> _ASSIGNMENT_
Repeat exactly the lines below that lie between the line with "and none. -/" and the line with "exec (.call nnn)", counting both of those lines as part of the answer.
INFORMATION SHOWN Start Marker
-- ==== Sys2Proof/Proofs/Scope.lean ====
section
/-! Scope (00_scope.md): a step is one host event (R9), and which one. -/

namespace Sys2Proof.Machine

/-- The event a `Cycle` is (R251). -/
@[simp] theorem applyEvent_cycle (s : State) : applyEvent .cycle s = cycle s := rfl

/-- The first waiting event is taken from the inbox before it is applied (R9, R250; log 1). -/
theorem step_of_inbox_cons {s : State} {e : HostEvent} {rest : List HostEvent} (h : s.inbox = e :: rest) :
    step s = applyEvent e { s with inbox := rest } := by
  simp only [step, h]

/-- With no event waiting the step is a `Cycle` (log 1). -/
theorem step_of_inbox_nil {s : State} (h : s.inbox = []) : step s = cycle s := by
  simp only [step, h]

/-- Settles O6, by the two branches of `step`: an event waiting, and none. -/
theorem stepTakesNextEvent : Obligations.StepTakesNextEvent :=
  ⟨fun _ _ _ waiting => step_of_inbox_cons waiting,
   fun s empty => (step_of_inbox_nil empty).trans (applyEvent_cycle s).symm⟩

end Sys2Proof.Machine
end

/-! The state (10_state.md): what each instruction can answer, case by case; from that the invariant every step keeps, how
`PC` and V[15] are left, and that nothing depends on the parts no instruction reads. -/

namespace Sys2Proof.Machine

/-! ## What an instruction does, case by case -/

/-- What holds of the effect and of every fault of a checked instruction holds of its answer (R242). -/
theorem State.checked_induction {motive : State → Prop} {s e : State} {bad : Option Nat} {c : FaultCode}
    (effect : bad = none → motive e) (fault : ∀ a, bad = some a → motive (s.raiseFault c a)) :
    motive (s.checked bad c e) := by
  cases bad with
  | none => exact effect rfl
  | some a => exact fault a rfl

theorem exec_ret_of_pos {s : State} (h : 0 < s.sp.val) :
    exec .ret s =
      .next (State.goto { s with sp := ⟨s.sp.val - 1, by omega⟩ } (s.stack[s.sp.val - 1]'(by omega) + 2#16)) := by
  simp only [exec, execRet, State.pop?_of_pos h]

theorem exec_ret_of_empty {s : State} (h : s.sp.val = 0) :
    exec .ret s = .next (s.raiseFault .stackUnderflow 0) := by
  simp only [exec, execRet, State.pop?_empty h, stackFaultPolicy_eq, State.stackFault_fault]

theorem exec_call_of_lt {s : State} (nnn : BitVec 12) (h : s.sp.val < 16) :
    exec (.call nnn) s =
      .next (State.goto { s with
        stack := s.stack.set s.sp.val s.pc h, sp := ⟨s.sp.val + 1, Nat.succ_lt_succ h⟩ } (nnn.zeroExtend 16)) := by
  simp only [exec, execCall, State.push?_of_lt s.pc h]
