theorem State.readPair_withDmem (s : State) (rA rB : RegNum) :
    (s.withDmem m).readPair rA rB =
      ((s.readPair rA rB).1, (s.readPair rA rB).2.1, (s.readPair rA rB).2.2.withDmem m) := by
  simp only [State.readPair, State.readReg_withDmem]

theorem State.writeReg_withDmem (s : State) (rD : RegNum) (v : Word) :
    (s.withDmem m).writeReg rD v = (s.writeReg rD v).withDmem m := by
  have hhard : (s.withDmem m).hardwired rD = s.hardwired rD := rfl
  simp only [State.writeReg, hhard]
  split <;> rfl

/-- An instruction that is no load and no store does the same whatever the data memory holds, and
leaves it (rule R84). -/
theorem exec_withDmem {i : Instr} {s t : State} (hi : i.dataAddress = none)
    (h : exec i s = .next t) : exec i (s.withDmem m) = .next (t.withDmem m) := by
  cases exec_form i with
  | oneSource f rD rA _ _ he =>
    rw [he] at h ⊢
    obtain ⟨a, s1, hread, rfl⟩ := oneSourceOp_next h
    simp only [oneSourceOp, State.readReg_withDmem, hread, State.writeReg_withDmem]
    rfl
  | twoSource f rD rA rB _ _ he =>
    rw [he] at h ⊢
    obtain ⟨a, b, s1, hread, rfl⟩ := twoSourceOp_next h
    simp only [twoSourceOp, State.readPair_withDmem, hread, State.writeReg_withDmem]
    rfl
  | branch cond rD imm _ _ he =>
    rw [he] at h ⊢
    obtain ⟨v, s1, hread, rfl⟩ := branchOp_next h
    simp only [branchOp, State.readReg_withDmem, hread]
    split <;> rfl
  | load rD imm hld => subst hld; cases hi
  | store rD imm hsd => subst hsd; cases hi
  | nop hnop => subst hnop; cases h; rfl
  | reserved hw => rw [exec_of_not_wellFormed hw] at h; cases h

end WithDmem

/-- Settles O53: the frame by `Effect.dmem`, the independence by `exec_withDmem`. -/
theorem onlyLoadAndStoreReachData : Obligations.OnlyLoadAndStoreReachData := by
  refine ⟨fun i s t h hs x => ?_, fun i s t imm h hs x hx => ?_,
    fun i s t m h hi => exec_withDmem m hi h⟩
  · rcases (exec_cases h).dmem with ⟨-, hd⟩ | ⟨imm, v, hs', -⟩
    · rw [hd]
    · simp [hs] at hs'
  · rcases (exec_cases h).dmem with ⟨hs', -⟩ | ⟨imm', v, hs', hd⟩
    · simp [hs] at hs'
    · obtain rfl : imm = imm' := Option.some.inj (hs.symm.trans hs')
      rw [effectiveAddress_toNat] at hx
      rw [hd, State.storeWord_dmem, Memory.readByte_writeBE_ne _ _ _ _ _ hx]

end Sys2Proof.Machine
end

/-! What stops an instruction and a step (30_encoding.md rule R50, 60_exceptions.md rules R100 to
R114). -/
section

namespace Sys2Proof

/-! ### What the decoder accepts has an encoding (rule R50) -/

theorem Width.hasDouble_ofBits {b : BitVec 2} (h : b ≠ 0b11#2) :
    (Width.ofBits b).hasDouble = true := by
  revert b; decide

section Decoded
variable {w : InstrWord} {i j : Instr}

theorem wellFormed_of_threeOperand (h : threeOperand w j = .ok i) (hj : j.wellFormed = true) :
    i.wellFormed = true := by
  unfold threeOperand at h
  split at h <;> cases h
  exact hj

theorem wellFormed_of_oneSource (h : oneSource w j = .ok i) (hj : j.wellFormed = true) :
    i.wellFormed = true := by
  unfold oneSource at h
  split at h <;> cases h
  exact hj

theorem wellFormed_of_mType (h : mType w j = .ok i) (hj : j.wellFormed = true) :
    i.wellFormed = true := by
  unfold mType at h
  split at h <;> cases h
  exact hj

/-- A double-width instruction is accepted only with a width it has. -/
theorem of_notDouble {r : Except DecodeError Instr} (h : notDouble w r = .ok i) :
    (Width.ofBits (fieldWW w)).hasDouble = true ∧ r = .ok i := by
  unfold notDouble at h
  split at h
  · cases h
  · next hww => exact ⟨Width.hasDouble_ofBits hww, h⟩

/-- Case h_n is function code n (rule R39): the one-source ones, those of double width, the unassigned
codes, and then the other three-operand ones. -/
theorem wellFormed_of_decodeRType (h : decodeRType w = .ok i) : i.wellFormed = true := by
  unfold decodeRType at h
  split at h
  case h_4 | h_5 | h_13 | h_18 => exact wellFormed_of_oneSource h rfl
  case h_8 | h_9 =>
    obtain ⟨hww, h⟩ := of_notDouble h
    exact wellFormed_of_threeOperand h hww
  case h_16 | h_17 =>
    obtain ⟨hww, h⟩ := of_notDouble h
    exact wellFormed_of_oneSource h hww
  case h_19 => cases h
  all_goals exact wellFormed_of_threeOperand h rfl

/-- Every instruction the decoder answers has an encoding: the R-type, vnop and unassigned opcodes are
cases h_5 to h_7, the M-type ones the others (rule R46). -/
theorem wellFormed_of_decode (h : decode w = .ok i) : i.wellFormed = true := by
  unfold decode at h
  split at h
  case h_5 => exact wellFormed_of_decodeRType h
  case h_6 => split at h <;> cases h; rfl
  case h_7 => cases h
  all_goals exact wellFormed_of_mType h rfl

end Decoded

/-- The instructions with a data address are vld and vsd (rule R84). -/
theorem Instr.dataAddress_eq_some {i : Instr} {imm : Imm16} (h : i.dataAddress = some imm) :
    ∃ rD, i = .vld rD imm ∨ i = .vsd rD imm := by
  cases i with
  | vld rD a => cases h; exact ⟨rD, .inl rfl⟩
  | vsd rD a => cases h; exact ⟨rD, .inr rfl⟩
  | _ => cases h

end Sys2Proof

namespace Sys2Proof.Machine

/-- Executing i in s stops in f: an ill-formed term in its own word, a data address outside the
memory or, for a load, a word without a value under the treatment `fault` (rules R24, R50, R114). -/
def Stops (i : Instr) (s : State) (f : Fault) : Prop :=
  (i.wellFormed = false ∧ f = .illegalInstruction (encode i)) ∨
  (∃ imm, i.dataAddress = some imm ∧ f = .dataAccessFault (effectiveAddress imm) ∧
    (s.cfg.dmemWords ≤ imm.toNat ∨
      (i.storeAddress = none ∧ s.dataWord imm.toNat = none ∧ s.cfg.unwrittenData = .fault)))

theorem exec_of_stops {i : Instr} {s : State} {f : Fault} (h : Stops i s f) :
    exec i s = .fault f := by
  obtain ⟨hw, rfl⟩ | ⟨imm, hd, rfl, hstop⟩ := h
  · exact exec_of_not_wellFormed hw s
  · obtain ⟨rD, rfl | rfl⟩ := Instr.dataAddress_eq_some hd
    · rcases Nat.lt_or_ge imm.toNat s.cfg.dmemWords with hin | hout
      · obtain ⟨-, hnone, hu⟩ := hstop.resolve_left hin.not_ge
        exact exec_vld_of_no_value rD hin hnone hu
      · exact exec_vld_of_outside rD hout
    · rcases hstop with hout | ⟨hs, -⟩
      · exact exec_vsd_of_outside rD hout
      · cases hs

/-- Every instruction completes or stops in one of those faults. -/
theorem exec_next_or_stops (i : Instr) (s : State) :
    (∃ t, exec i s = .next t) ∨ ∃ f, exec i s = .fault f ∧ Stops i s f := by
  suffices h : (∃ t, exec i s = .next t) ∨ ∃ f, Stops i s f from
    h.imp id fun ⟨f, hf⟩ => ⟨f, exec_of_stops hf, hf⟩
  cases exec_form i with
  | oneSource f rD rA _ _ he => exact .inl ⟨_, he s⟩
  | twoSource f rD rA rB _ _ he => exact .inl ⟨_, he s⟩
  | branch cond rD imm _ _ he => exact .inl ⟨_, he s⟩
  | load rD imm hi =>
    subst hi
    rcases Nat.lt_or_ge imm.toNat s.cfg.dmemWords with hin | hout
    · cases hd : s.dataWord imm.toNat with
      | some v => exact .inl ⟨_, exec_vld_of_dataWord rD hin hd⟩
      | none =>
        cases hu : s.cfg.unwrittenData with
        | draw => exact .inl ⟨_, exec_vld_of_draw rD hin hd hu⟩
        | fault => exact .inr ⟨_, .inr ⟨imm, rfl, rfl, .inr ⟨rfl, hd, hu⟩⟩⟩
    · exact .inr ⟨_, .inr ⟨imm, rfl, rfl, .inl hout⟩⟩
  | store rD imm hi =>
    subst hi
    rcases Nat.lt_or_ge imm.toNat s.cfg.dmemWords with hin | hout
    · exact .inl ⟨_, exec_vsd_of_inside rD hin rfl⟩
    · exact .inr ⟨_, .inr ⟨imm, rfl, rfl, .inl hout⟩⟩
  | nop hi => subst hi; exact .inl ⟨_, exec_vnop s⟩
  | reserved hw => exact .inr ⟨_, .inl ⟨hw, rfl⟩⟩

theorem exec_eq_fault_iff {i : Instr} {s : State} {f : Fault} :
    exec i s = .fault f ↔ Stops i s f := by
  refine ⟨fun h => ?_, exec_of_stops⟩
  rcases exec_next_or_stops i s with ⟨t, ht⟩ | ⟨g, hg, hstops⟩
  · cases ht.symm.trans h
  · cases hg.symm.trans h
    exact hstops

theorem exec_ne_refused (i : Instr) (s : State) (r : Refusal) : exec i s ≠ .refused r := by
  rcases exec_next_or_stops i s with ⟨t, ht⟩ | ⟨f, hf, -⟩
  · rw [ht]; nofun
  · rw [hf]; nofun

/-- A step that faults has found no instruction, a reserved word, or an instruction that faults. -/
theorem step_fault_cases {s : State} {f : Fault} (h : step s = .fault f) :
    (∃ a, s.fetch = .noInstruction a ∧ f = .fetchFault a) ∨
    ∃ w, s.fetch = .word w ∧
      (f = .illegalInstruction w ∨ ∃ i, decode w = .ok i ∧ exec i s = .fault f) := by
  unfold step at h
  split at h
  · next w hw =>
    refine .inr ⟨w, hw, ?_⟩
    unfold runWord at h
    split at h
    · next i hd => exact .inr ⟨i, hd, h⟩
    · cases h; exact .inl rfl
  · cases h
  · next a ha => cases h; exact .inl ⟨a, ha, rfl⟩

/-- Settles O22: what `exec` can stop in is `Stops`, and a decoded instruction is no ill-formed
term, so its fault is at its data address. -/
theorem onlyTheNamedFaultsStop : Obligations.OnlyTheNamedFaultsStop := by
  refine ⟨fun i s f => exec_eq_fault_iff, exec_ne_refused, fun s f h => ?_⟩
  rcases step_fault_cases h with hfetch | ⟨w, hw, hillegal | ⟨i, hd, hexec⟩⟩
  · exact .inl hfetch
  · exact .inr ⟨w, hw, .inl hillegal⟩
  · rcases exec_eq_fault_iff.mp hexec with ⟨hnot, -⟩ | ⟨imm, haddr, hf, -⟩
    · simp [wellFormed_of_decode hd] at hnot
    · exact .inr ⟨w, hw, .inr ⟨i, imm, hd, haddr, hf⟩⟩

end Sys2Proof.Machine
end

/-! The fetch, the constant program and the byte order of the images (20_memory.md rules R26, R27,
R29). -/
section

namespace Sys2Proof.Machine

/-! ### Where a fetch answers a word (rule R26) -/

/-- At an instruction address inside the image a fetch answers the word the image supplies. -/
theorem State.fetch_eq_word {s : State} {w : InstrWord} (hend : s.pc.toNat ≠ s.endPc)
    (hlt : s.pc.toNat < 2 ^ 32) (hmod : s.pc.toNat % s.cfg.pcStep.toNat = 0)
    (hin : s.pc.toNat / s.cfg.pcStep.toNat < s.imemWords)
    (hw : s.instrWord (s.pc.toNat / s.cfg.pcStep.toNat) = some w) : s.fetch = .word w := by
  rw [State.fetch, if_neg hend, if_pos ⟨hlt, hmod, hin⟩]
  simp only [hw]

/-- A step away from END_PC that fetches no word faults with the pc's address. -/
theorem step_of_no_word {s : State} (hend : s.pc.toNat ≠ s.endPc) (h : ∀ w, s.fetch ≠ .word w) :
    step s = .fault (.fetchFault s.pc.toNat) := by
  have hfetch : s.fetch = .noInstruction s.pc.toNat := by
    rw [State.fetch, if_neg hend]
    split
    · next hc =>
      obtain ⟨hlt, hmod, hin⟩ := hc
      split
      · next w hw => exact absurd (State.fetch_eq_word hend hlt hmod hin hw) (h w)
      · rfl
    · rfl
  simp only [step, hfetch, raise]

theorem step_at_endPc {s : State} (h : s.pc.toNat = s.endPc) : step s = .refused .runEnded := by
  have hfetch : s.fetch = .endOfRun := by rw [State.fetch, if_pos h]
  simp only [step, hfetch]

/-- Settles O9: `State.fetch_eq_word` where the image supplies a word, and its converse
`State.fetch_word` where it does not. -/
theorem fetchIsDefinedInsideTheImage : Obligations.FetchIsDefinedInsideTheImage := by
  refine ⟨fun s a hpc hend => ?_, fun s hpc hend => ?_, fun s => step_at_endPc, fun imm => ?_⟩
  · have ha : s.pc.toNat = a.toNat := by rw [hpc]; rfl
    rw [← ha] at hend ⊢
    refine ⟨fun w hmod hin hw => State.fetch_eq_word hend (ha ▸ a.isLt) hmod hin hw, fun hno => ?_⟩
    refine step_of_no_word hend fun w hword => ?_
    obtain ⟨-, -, hmod, hin, hw⟩ := State.fetch_word hword
    rcases hno with hmod' | hout | hnone
    · exact hmod' hmod
    · exact hin.not_ge hout
    · simp [hnone] at hw
  · have htop : s.pc.toNat = 2 ^ 32 := by rw [hpc]; rfl
    rw [step_of_no_instruction (htop ▸ hend.symm) fun ⟨hlt, _⟩ => absurd htop hlt.ne, htop]
  · exact ⟨branchTarget_toNat imm, Nat.le_of_lt_succ imm.isLt⟩

/-! ### The program is constant (rule R27) -/

/-- A run of k steps leaves the program, its length and the parameters: each step is an effect. -/
theorem run_keeps_program (k : Nat) {s t : State} (h : core.run k s = .next t) :
    t.imem = s.imem ∧ t.imemWords = s.imemWords ∧ t.cfg = s.cfg := by
  induction k generalizing s with
  | zero => cases h; exact ⟨rfl, rfl, rfl⟩
  | succ k ih =>
    obtain ⟨u, hstep, hrun⟩ := run_succ_next core k s t h
    obtain ⟨w, i, -, -, hexec⟩ := step_cases hstep
    obtain ⟨himem, hwords, hcfg⟩ := (exec_cases hexec).program
    obtain ⟨himem', hwords', hcfg'⟩ := ih hrun
    exact ⟨himem'.trans himem, hwords'.trans hwords, hcfg'.trans hcfg⟩

/-- Settles O16, by `Effect.program`; a fetch does not look at the data memory. -/
theorem nothingWritesTheProgram : Obligations.NothingWritesTheProgram :=
  ⟨fun _ _ _ h => (exec_cases h).program, fun k _ _ h => run_keeps_program k h, fun _ _ _ => rfl⟩
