-- ==== Sys2Proof/Machine/Controller.lean ====
section
/-! DEFINITION. The reference sink of `Machine/View.lean` over the steps of a run (20_memory.md R41, R42; 10_state.md R22). The
controller stands outside the LGE and no step reads it: these are functions of the state the LGE is in. Once the spec says
nothing of the controller's state there is no answer for the rest of the run (log entry 25). -/

namespace Sys2Proof.Machine

/-- The command a step takes, if it takes a legal one (R16). -/
def State.nextInstr (s : State) : Option Instr :=
  if s.busy then none
  else
    match s.fetchWord with
    | none => none
    | some w =>
      match decode w with
      | .ok i => some i
      | .error _ => none

/-- The controller's reaction to a command is not undefined for a reserved operand value (R126, U2). -/
def reactionOk : Instr → Bool
  | .setcontrast contrast => contrastOk contrast
  | .setstartline line => startLineOk line
  | .setinverselines y height mode => rowsOk y.toNat height.toNat && modeOk mode
  | .setwindow _ _ _ _ | .setlcdon _ | .inversescreen _ | .drawpixel _ _ _ | .drawline _ _ _ _ _ | .fillrect _ _ _ _ _
  | .drawrect _ _ _ _ _ | .clear _ | .drawbitmapb _ _ _ _ _ | .drawbitmapt _ _ _ _ _ | .drawstring _ _ _ _ _ => true

/-- The sink after the events `es` of the step from `s`. A reserved operand value matters only once a session has carried it:
with none sent the controller has heard nothing and is as it was (R23, R126). A string that goes on from an earlier step has
no view (R97). DESIGN CHOICE: a string that breaks R122 (b) or (c) alone is heard like any other, where R108 calls the effect
on the controller undefined (log entry 26). -/
def Sink.hear (k : Sink) (s : State) (es : List Event) : Option Sink :=
  match s.nextInstr with
  | some i => if reactionOk i || (sessions es).isEmpty then k.receive (windowsOf s.mem i) (sessions es) else none
  | none => k.receive [] (sessions es)

/-- The sink after the step from `s` (R41, R42 a). -/
def Sink.afterStep (k : Sink) (s : State) : Option Sink := k.hear s (eventsOf (stepActions s))

/-- A reset after `n` actions of the step from `s` closes a session in its middle: chip-enable is asserted, and the session's
next event would not have been its close (R42 c, R117). -/
def midBurst (s : State) (n : Nat) : Bool :=
  ceAfter s.ce (eventsOf ((stepActions s).take n)) &&
    decide ((eventsOf ((stepActions s).drop n)).head? ≠ some (.ce false))

/-- The sink after a reset in the middle of the step from `s`: a cut burst corrupts the controller's state (R42 c, U8), and
otherwise what had been sent stands (R117); the reset itself does not change the controller (R23). -/
def Sink.afterResetDuring (k : Sink) (s : State) (n : Nat) : Option Sink :=
  if midBurst s n then none else k.hear s (eventsOf ((s.resetDuring n).log.drop s.log.length))

/-- The sink after `n` steps from `s`: the window and the writes persist from operation to operation (R42 a). -/
def Sink.afterSteps (k : Sink) (s : State) : Nat → Option Sink
  | 0 => some k
  | n + 1 =>
    match step s with
    | .next t => (k.afterStep s).bind (fun k' => k'.afterSteps t n)
    | .fault _ => none
    | .refused _ => none

end Sys2Proof.Machine
end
INFORMATION SHOWN End Marker
> _RESPONSE AREA_
/-- Settles O6, by the two branches of `step`: an event waiting, and none. -/
theorem stepTakesNextEvent : Obligations.StepTakesNextEvent :=
  ⟨fun _ _ _ waiting => step_of_inbox_cons waiting,
   fun s empty => (step_of_inbox_nil empty).trans (applyEvent_cycle s).symm⟩

end Sys2Proof.Machine
end

/-! The state (10_state.md): what each instruction can answer, case by case; from that the invariant every step keeps, how
`PC` and V[15] are left, and that nothing depends on the parts no instruction reads. -/

namespace Sys2Proof.Machine

/-! ## What an instruction does, case by case -/

/-- What holds of the effect and of every fault of a checked instruction holds of its answer (R242). -/
theorem State.checked_induction {motive : State → Prop} {s e : State} {bad : Option Nat} {c : FaultCode}
    (effect : bad = none → motive e) (fault : ∀ a, bad = some a → motive (s.raiseFault c a)) :
    motive (s.checked bad c e) := by
  cases bad with
  | none => exact effect rfl
  | some a => exact fault a rfl

theorem exec_ret_of_pos {s : State} (h : 0 < s.sp.val) :
    exec .ret s =
      .next (State.goto { s with sp := ⟨s.sp.val - 1, by omega⟩ } (s.stack[s.sp.val - 1]'(by omega) + 2#16)) := by
  simp only [exec, execRet, State.pop?_of_pos h]

theorem exec_ret_of_empty {s : State} (h : s.sp.val = 0) :
    exec .ret s = .next (s.raiseFault .stackUnderflow 0) := by
  simp only [exec, execRet, State.pop?_empty h, stackFaultPolicy_eq, State.stackFault_fault]

theorem exec_call_of_lt {s : State} (nnn : BitVec 12) (h : s.sp.val < 16) :
    exec (.call nnn) s =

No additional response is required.